= Karen Brahes Folio =

Karen Brahes Folio (Karen Brahes Foliohåndskrift) is a manuscript collection of Danish ballads dating from the late 16th century. The collection is named after the book collector Karen Brahe and is currently held by the Danish National Archives in Fyn (Odense, Landsarkivet for Fyn, Karen Brahe E I,1).

Literary historian Svend Grundtvig characterized the manuscript as "the richest, and in every way most significant, folk song manuscript that any country has to offer", while noting that it has a consistent tendency of embellishment of its traditional material.

== History ==
The manuscript contains the following names, presumed to be of its early owners: E Mett Lange, Knud Brahe 1583; Ellen Giøe, Otto Giøe, Torpegaard 17 September 1628. Around the time of its creation, or shortly after, it seems to have belonged to the noblewoman Margrethe Lange, who came from Engelsholm at Vejle.
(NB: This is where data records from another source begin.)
-- ==== Sys2Proof/Laws/PerInstr.lean ====
section
/-! SUPPORT. The statements made one instruction at a time. -/

namespace Sys2Proof.Laws.EncodedLength

/-- An item is encoded in one to eleven bytes, so the 15-byte limit (30_encoding.md R221) leaves room for prefixes
before any instruction. -/
abbrev Statement (i : Instr) : Prop := 1 ≤ (encode i).length ∧ (encode i).length ≤ 11

/-- An opcode, an r/m operand and an immediate of at most four bytes. -/
theorem of_rm (op : List Byte) (reg : BitVec 3) (rm : Rm) (tail : List Byte) (h : 1 ≤ op.length)
    (ht : op.length + tail.length ≤ 5) :
    1 ≤ (op ++ encodeRm reg rm ++ tail).length ∧ (op ++ encodeRm reg rm ++ tail).length ≤ 11 := by
  have := encodeRm_length_le reg rm
  simp only [List.length_append]
  omega

/-- An opcode and an r/m operand. -/
theorem of_rm_only (op : List Byte) (reg : BitVec 3) (rm : Rm) (h : 1 ≤ op.length) (ht : op.length ≤ 5) :
    1 ≤ (op ++ encodeRm reg rm).length ∧ (op ++ encodeRm reg rm).length ≤ 11 := by
  simpa using of_rm op reg rm [] h (by simpa using ht)

/-- An opcode and at most four bytes of immediate. -/
theorem of_imm (op tail : List Byte) (h : 1 ≤ op.length) (ht : op.length ≤ 5) (h4 : tail.length ≤ 4) :
    1 ≤ (op ++ tail).length ∧ (op ++ tail).length ≤ 11 := by
  simp only [List.length_append]
  omega

/-- An opcode and a far pointer. -/
theorem of_far (op : List Byte) (off : ImmV) (sel : W16) (h : 1 ≤ op.length) (ht : op.length ≤ 5) :
    1 ≤ (op ++ off.bytes ++ le16 sel).length ∧ (op ++ off.bytes ++ le16 sel).length ≤ 11 := by
  have := immBytes_length_le off
  have h2 : (le16 sel).length = 2 := rfl
  simp only [List.length_append, h2]
  omega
She is believed to have written the work herself in her own dialect in the late 16th century, which is consistent with the heavy influence in the texts of the Jutlandic dialect.

At the time she would have written the manuscript, Lange is believed to have been married to Jens Kaas of Gudumlund and therefore likely wrote it at his family's estate. After Kaas' death in 1578, she married Knud Brahe in 1584 in Horsens. Her second husband was part of the noble Brahe family, who would eventually inherit the collection after her death in 1622. It passed first to Ellen Gøye, before likely passing to Ellen's sister, Anne Gøye, in 1656. Anne Gøye had amassed a large collection of books which she bequeathed, perhaps along with the manuscript folio, to her grand-niece, Karen Brahe.

== Contents ==
With around two hundred ballads, the manuscript is one of the largest early collections of Danish folksongs and, by extent, Scandinavian folk-songs generally. It offers some of the earliest texts of ballads like Elveskud, Herr Bøsmer i elvehjem, and Harpens kraft.